Most of the words in an average, considered-well-written paper are in some sense superfluous: for the right audience, you can usually boil it down to a few statements.

That’s David Bourget, associate professor in philosophy, director of the Centre for Digital Philosophy at Western University, and one of the founders of PhilPapers and its related enterprises.

Aiko Tezuka, “Fragile Surface (daydream)” (detail)

Professor Bourget was recently interviewed by Eric Piper at Wiley Humanities about his career combining philosophy and computing. In a discussion of the potential of the PhilPapers Philosophical Survey (“PhilSurvey”) and similar projects, he notes philosophers’ ignorance about the prevalence of various philosophical views:

[T]he mere publication of the data collected by PhilSurvey (without any fancy analysis) will by itself help move debates forward and improve the quality of communications. Right now philosophers are largely in the dark regarding where others stand on philosophical questions. This is something that Dave [Chalemers] and I showed with a pilot survey and an accompanying “meta-survey”, in which we asked respondents to guess the results of the main survey. We found that on average professional philosophers are off by 15% on philosophical claims. For a view that boils down to an answer to a yes/no question this could mean, for example, that the community on average believes the distribution of views is 50/50 when in fact it’s 35/65.  For many issues the discrepancy between the expected and actual distribution of views is much larger. This is problematic—in order to discuss and debate effectively, the first thing you need to know is where your interlocutors stand. For those who would like to learn more about our survey, see our paper “What do philosophers believe?” published in Philosophical Studies.
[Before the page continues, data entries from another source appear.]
-- ==== Sys2Proof/Machine/HostPort.lean ====
section
/-! DEFINITION. The host's side of the engine: the register map (10_state.md rules R34..R63), the DMEM
accesses and their races (20_memory.md rules R86..R95), and the host operations of 30_encoding.md rules
R121 and R122. -/

namespace Sys2Proof.Machine

/-- A 32-bit register of the REG window (R36).  `hi` tells the two halves of a 64-bit register apart
(R34). -/
inductive Reg where
  /-- 0x000 -/
  | cmd
  /-- 0x004 -/
  | status
  /-- 0x008 -/
  | ctrl
  /-- 0x00C -/
  | errcmd
  /-- 0x010 -/
  | id
  /-- 0x014 -/
  | dmemLast
  /-- 0x020 + 8n, 0x024 + 8n -/
  | arg (n : Fin 8) (hi : Bool)
  /-- 0x060, 0x064 -/
  | res0 (hi : Bool)
  /-- 0x068, 0x06C -/
  | res1 (hi : Bool)
  /-- 0x080 -/
  | b2bStat
  /-- 0x100 + 8i, 0x104 + 8i -/
  | b2bH (i : Fin 8) (hi : Bool)
  /-- 0x140, 0x144 -/
  | b2bT0 (hi : Bool)
  /-- 0x148, 0x14C -/
  | b2bT1 (hi : Bool)
  /-- 0x200 + 4k: A2_M .. A2_TAG_ADDR in the order of R36 -/
  | a2cfg (k : Fin 16)
  /-- 0x240 -/
  | a2Stat
  /-- 0x244 -/
  | a2Pass
  /-- 0x248 -/
  | a2Slice
  /-- 0x24C -/
  | a2Mprime
  /-- 0x250 -/
  | a2Lanelen
  /-- 0x254 -/
  | a2Seglen
  /-- 0x280 + 4k -/
  | a2H0reg (k : Fin 16)
  deriving DecidableEq, Repr

/-- Whether an offset is that of the upper half of a 64-bit register: the halves alternate, the lower
one first (R34, R101). -/
def isHigh (off : Nat) : Bool := off / 4 % 2 = 1

/-- Entry `(off - base) / size` of an array of registers. -/
def slot (n : Nat) [NeZero n] (base size off : Nat) : Fin n := Fin.ofNat n ((off - base) / size)

/-- The register map (R36).  An offset with no row is reserved (R35). -/
def regAt (off : Nat) : Option Reg :=
  if off = 0x000 then some .cmd
  else if off = 0x004 then some .status
  else if off = 0x008 then some .ctrl
  else if off = 0x00C then some .errcmd
  else if off = 0x010 then some .id
  else if off = 0x014 then some .dmemLast
  else if 0x020 ≤ off ∧ off < 0x060 then some (.arg (slot 8 0x020 8 off) (isHigh off))
  else if 0x060 ≤ off ∧ off < 0x068 then some (.res0 (isHigh off))
  else if 0x068 ≤ off ∧ off < 0x070 then some (.res1 (isHigh off))
  else if off = 0x080 then some .b2bStat
  else if 0x100 ≤ off ∧ off < 0x140 then some (.b2bH (slot 8 0x100 8 off) (isHigh off))
  else if 0x140 ≤ off ∧ off < 0x148 then some (.b2bT0 (isHigh off))
  else if 0x148 ≤ off ∧ off < 0x150 then some (.b2bT1 (isHigh off))
  else if 0x200 ≤ off ∧ off < 0x240 then some (.a2cfg (slot 16 0x200 4 off))
  else if off = 0x240 then some .a2Stat
  else if off = 0x244 then some .a2Pass
  else if off = 0x248 then some .a2Slice
  else if off = 0x24C then some .a2Mprime
  else if off = 0x250 then some .a2Lanelen
  else if off = 0x254 then some .a2Seglen
  else if 0x280 ≤ off ∧ off < 0x2C0 then some (.a2H0reg (slot 16 0x280 4 off))
  else none

/-- One half of a 64-bit register (R34). -/
def halfOf (x : Word) (hi : Bool) : U32 := if hi then x.extractLsb' 32 32 else x.extractLsb' 0 32

/-- A 64-bit register with one half replaced (R34). -/
def withHalf (x : Word) (hi : Bool) (v : U32) : Word :=
  if hi then v ++ x.extractLsb' 0 32 else x.extractLsb' 32 32 ++ v

/-- Configuration register `k`, in the order of R36. -/
def A2Config.get (c : A2Config) (k : Fin 16) : U32 :=
  #v[c.m, c.t, c.p, c.taglen, c.version, c.ty, c.pwdAddr, c.pwdLen, c.saltAddr, c.saltLen,
     c.secretAddr, c.secretLen, c.adAddr, c.adLen, c.mbase, c.tagAddr][k]

/-- The configuration with register `k` replaced. -/
def A2Config.set (c : A2Config) (k : Fin 16) (v : U32) : A2Config :=
  match k.val with
  | 0 => { c with m := v }
  | 1 => { c with t := v }
  | 2 => { c with p := v }
  | 3 => { c with taglen := v }
  | 4 => { c with version := v }
  | 5 => { c with ty := v }
  | 6 => { c with pwdAddr := v }
  | 7 => { c with pwdLen := v }
  | 8 => { c with saltAddr := v }
  | 9 => { c with saltLen := v }
  | 10 => { c with secretAddr := v }
  | 11 => { c with secretLen := v }
  | 12 => { c with adAddr := v }
  | 13 => { c with adLen := v }
  | 14 => { c with mbase := v }
  | _ => { c with tagAddr := v }

/-- The value a register holds (R37..R51).  ID and DMEM_LAST are constants (R41, R42); SRST reads 0
(R39). -/
def State.regValue (s : State) : Reg → U32
  | .cmd => s.cmd
  | .status => s.status.word
  | .ctrl => BitVec.ofNat 32 s.irqEn.toNat
  | .errcmd => s.errcmd
  | .id => 0xB2A20001
  | .dmemLast => BitVec.ofNat 32 (s.cfg.dmemSize - 1)
  | .arg n hi => halfOf s.args[n] hi
  | .res0 hi => halfOf s.res0 hi
  | .res1 hi => halfOf s.res1 hi
  | .b2bStat => s.hash.statWord
  | .b2bH i hi => halfOf s.hash.h[i] hi
  | .b2bT0 hi => halfOf s.hash.t0 hi
  | .b2bT1 hi => halfOf s.hash.t1 hi
  | .a2cfg k => s.a2.get k
  | .a2Stat => BitVec.ofNat 32 s.run.st.code
  | .a2Pass => s.run.pass
  | .a2Slice => s.run.slice
  | .a2Mprime => s.run.mprime
  | .a2Lanelen => s.run.lanelen
  | .a2Seglen => s.run.seglen
  | .a2H0reg k => s.run.h0reg[k]

/-- The registers whose value is unspecified while a command runs (R52). -/
def Reg.unstable : Reg → Bool
  | .cmd => false
  | .status => false
  | .ctrl => false
  | .errcmd => false
  | .id => false
  | .dmemLast => false
  | .arg _ _ => false
  | .res0 _ => true
  | .res1 _ => true
  | .b2bStat => true
  | .b2bH _ _ => true
  | .b2bT0 _ => true
  | .b2bT1 _ => true
  | .a2cfg _ => false
  | .a2Stat => true
  | .a2Pass => true
  | .a2Slice => true
  | .a2Mprime => true
  | .a2Lanelen => true
  | .a2Seglen => true
  | .a2H0reg _ => true

/-- What a host read of an offset returns (R35, R52). -/
def State.readReg (s : State) (off : Nat) : U32 :=
  match regAt off with
  | none => 0
  | some r => if s.status.busy && r.unstable then Config.anyRegister s.draws else s.regValue r

/-- A host write to a register that takes one only when idle: ARG, B2B_H, B2B_T and the configuration
(R43, R46, R47, R48).  The configuration ignores it while a run is active (R54).  The read-only
registers ignore every write (R63). -/
def State.writeIdle (s : State) (r : Reg) (v : U32) : State :=
  match r with
  | .arg n hi => { s with args := s.args.set n (withHalf s.args[n] hi v) }
  | .b2bH i hi => { s with hash := { s.hash with h := s.hash.h.set i (withHalf s.hash.h[i] hi v) } }
  | .b2bT0 hi => { s with hash := { s.hash with t0 := withHalf s.hash.t0 hi v } }
  | .b2bT1 hi => { s with hash := { s.hash with t1 := withHalf s.hash.t1 hi v } }
  | .a2cfg k => if s.run.st.active then s else { s with a2 := s.a2.set k v }
  | .cmd => s
  | .status => s
  | .ctrl => s
  | .errcmd => s
  | .id => s
  | .dmemLast => s
  | .res0 _ => s
  | .res1 _ => s
  | .b2bStat => s
  | .a2Stat => s
  | .a2Pass => s
  | .a2Slice => s
  | .a2Mprime => s
  | .a2Lanelen => s
  | .a2Seglen => s
  | .a2H0reg _ => s

/-- A host write to CMD: acceptance when idle (R37, R271), OVERRUN when busy (R279). -/
def State.writeCmd (s : State) (v : U32) : State :=
  if s.status.busy then { s with status := s.status.overran } else s.accept v

/-- A host write to CTRL: bit 1 performs a soft reset, whatever bit 0; else bit 0 is IRQ_EN (R39). -/
def State.writeCtrl (s : State) (v : U32) : State :=
  if v.getLsbD 1 then s.softReset else { s with irqEn := v.getLsbD 0 }

/-- A host write of `v` to an offset.  CMD, STATUS and CTRL take it whether or not a command runs; every
other register ignores it while busy (R53); a reserved offset ignores it (R35). -/
def State.writeReg (s : State) (off : Nat) (v : U32) : State :=
  match regAt off with
  | none => s
  | some .cmd => s.writeCmd v
  | some .status => { s with status := s.status.cleared v }
  | some .ctrl => s.writeCtrl v
  | some r => if s.status.busy then s else s.writeIdle r v

/-- A REG access the interface has: 4-aligned, inside the 4096-byte window (R34, R86, R87). -/
def regAccessible (off : Nat) : Bool := off % 4 = 0 && off < 4096

/-- A host DMEM byte write (R86): a byte of the running command's footprint is left unspecified and the
race is on record (R94); any other byte takes the value (R95). -/
def State.hostStore (s : State) (a : Nat) (b : Byte) : State :=
  if inRegions s.footprint a then
    { s with dmem := s.dmem.write a [Config.anyByte s.draws a], raced := true }
  else { s with dmem := s.dmem.write a [b] }

/-- What a host DMEM byte read returns (R86): any value for a byte of the running command's write set,
else the byte (R94, R95). -/
def State.hostLoad (s : State) (a : Nat) : Byte :=
  if inRegions s.writing a then Config.anyByte s.draws a else s.dmem.byte a

/-- The host sees something. -/
def State.observe (s : State) (o : HostObs) : State := { s with seen := o :: s.seen }

/-- One access of the host, already taken off the list: its effect, then a fresh drawing of who moves
next. -/
def hostMove (op : HostOp) (s : State) : Host.Outcome State Fault Refusal :=
  match op with
  | .wr off v =>
    if regAccessible off then .next (s.writeReg off v).redraw
    else .refused .regAccessOutsideInterface
  | .rd off =>
    if regAccessible off then .next (s.observe (.reg off (s.readReg off))).redraw
    else .refused .regAccessOutsideInterface
  | .regOdd _ _ => .refused .regAccessOutsideInterface
  | .dw a b =>
    if a < s.cfg.dmemSize then .next (s.hostStore a b).redraw else .fault .dmemAddressAbsent
  | .dr a =>
    if a < s.cfg.dmemSize then .next (s.observe (.byte a (s.hostLoad a))).redraw
    else .fault .dmemAddressAbsent
  | .wait => .next (s.observe (.reg 0x004 s.status.word)).redraw
  | .waitIrq => .next (s.observe .irq).redraw
  | .powerOn => .next s.powerOnReset.redraw

/-- Whether an access has to wait: WAIT until BUSY = 0 (R122), and a wait for the interrupt until the
line is high. -/
def HostOp.blocked (op : HostOp) (s : State) : Bool :=
  match op with
  | .wait => s.status.busy
  | .waitIrq => !s.irq
  | .wr _ _ => false
  | .rd _ => false
  | .regOdd _ _ => false
  | .dw _ _ => false
  | .dr _ => false
  | .powerOn => false

/-- `SETARG n, v64` (R122). -/
def hostSetArg (n : Nat) (v : Word) : List HostOp :=
  [.wr (0x020 + 8 * n) (halfOf v false), .wr (0x024 + 8 * n) (halfOf v true)]

/-- `SETARGLO n, v32` (R122). -/
def hostSetArgLo (n : Nat) (v : U32) : List HostOp :=
  [.wr (0x020 + 8 * n) v, .wr (0x024 + 8 * n) 0]

/-- `ISSUE <command>` (R122). -/
def hostIssue (i : Instr) : List HostOp := [.wr 0x000 (encode i)]

/-- `CALL <command>` (R122). -/
def hostCall (i : Instr) : List HostOp := hostIssue i ++ [.wait]

/-- `CHECK` (R122): the read whose bits give ERR and ERRCODE. -/
def hostCheck : List HostOp := [.rd 0x004]

/-- `A2.FILLALL` for a run of `t` passes (R122). -/
def hostFillAll (t : Nat) : List HostOp := (List.replicate (4 * t) (hostCall .a2Slice)).flatten

/-- `DW addr, b0 b1 ...` (R121). -/
def hostStores : Nat → List Byte → List HostOp
  | _, [] => []
  | a, b :: bs => .dw a b :: hostStores (a + 1) bs

/-- `DR addr, n` (R121). -/
def hostLoads (a n : Nat) : List HostOp := (List.range' a n).map .dr

end Sys2Proof.Machine
end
He then turns to the increase in the amount of published work and how PhilSurvey and other services might alter academic publishing:

Looking much farther down the road, I can see PhilSurvey or something else along these lines developing into a much more comprehensive service that partly replaces traditional writing and publishing (I’m looking at you Wiley-Blackwell!). To see why this might happen, you have to appreciate that we have a bit of crisis on our hands at the moment—there is far too much to read. The number of works published in philosophy over the past fifty years follows a scary accelerating curve and everyone I talk to has the feeling that too much is getting submitted and published. The crisis is most obvious on the side of journals right now because there’s been a surge in submissions that hasn’t been matched by a surge in publishing opportunities. One way or another this pressure to publish is going to continue to power a rapid increase in annual publications.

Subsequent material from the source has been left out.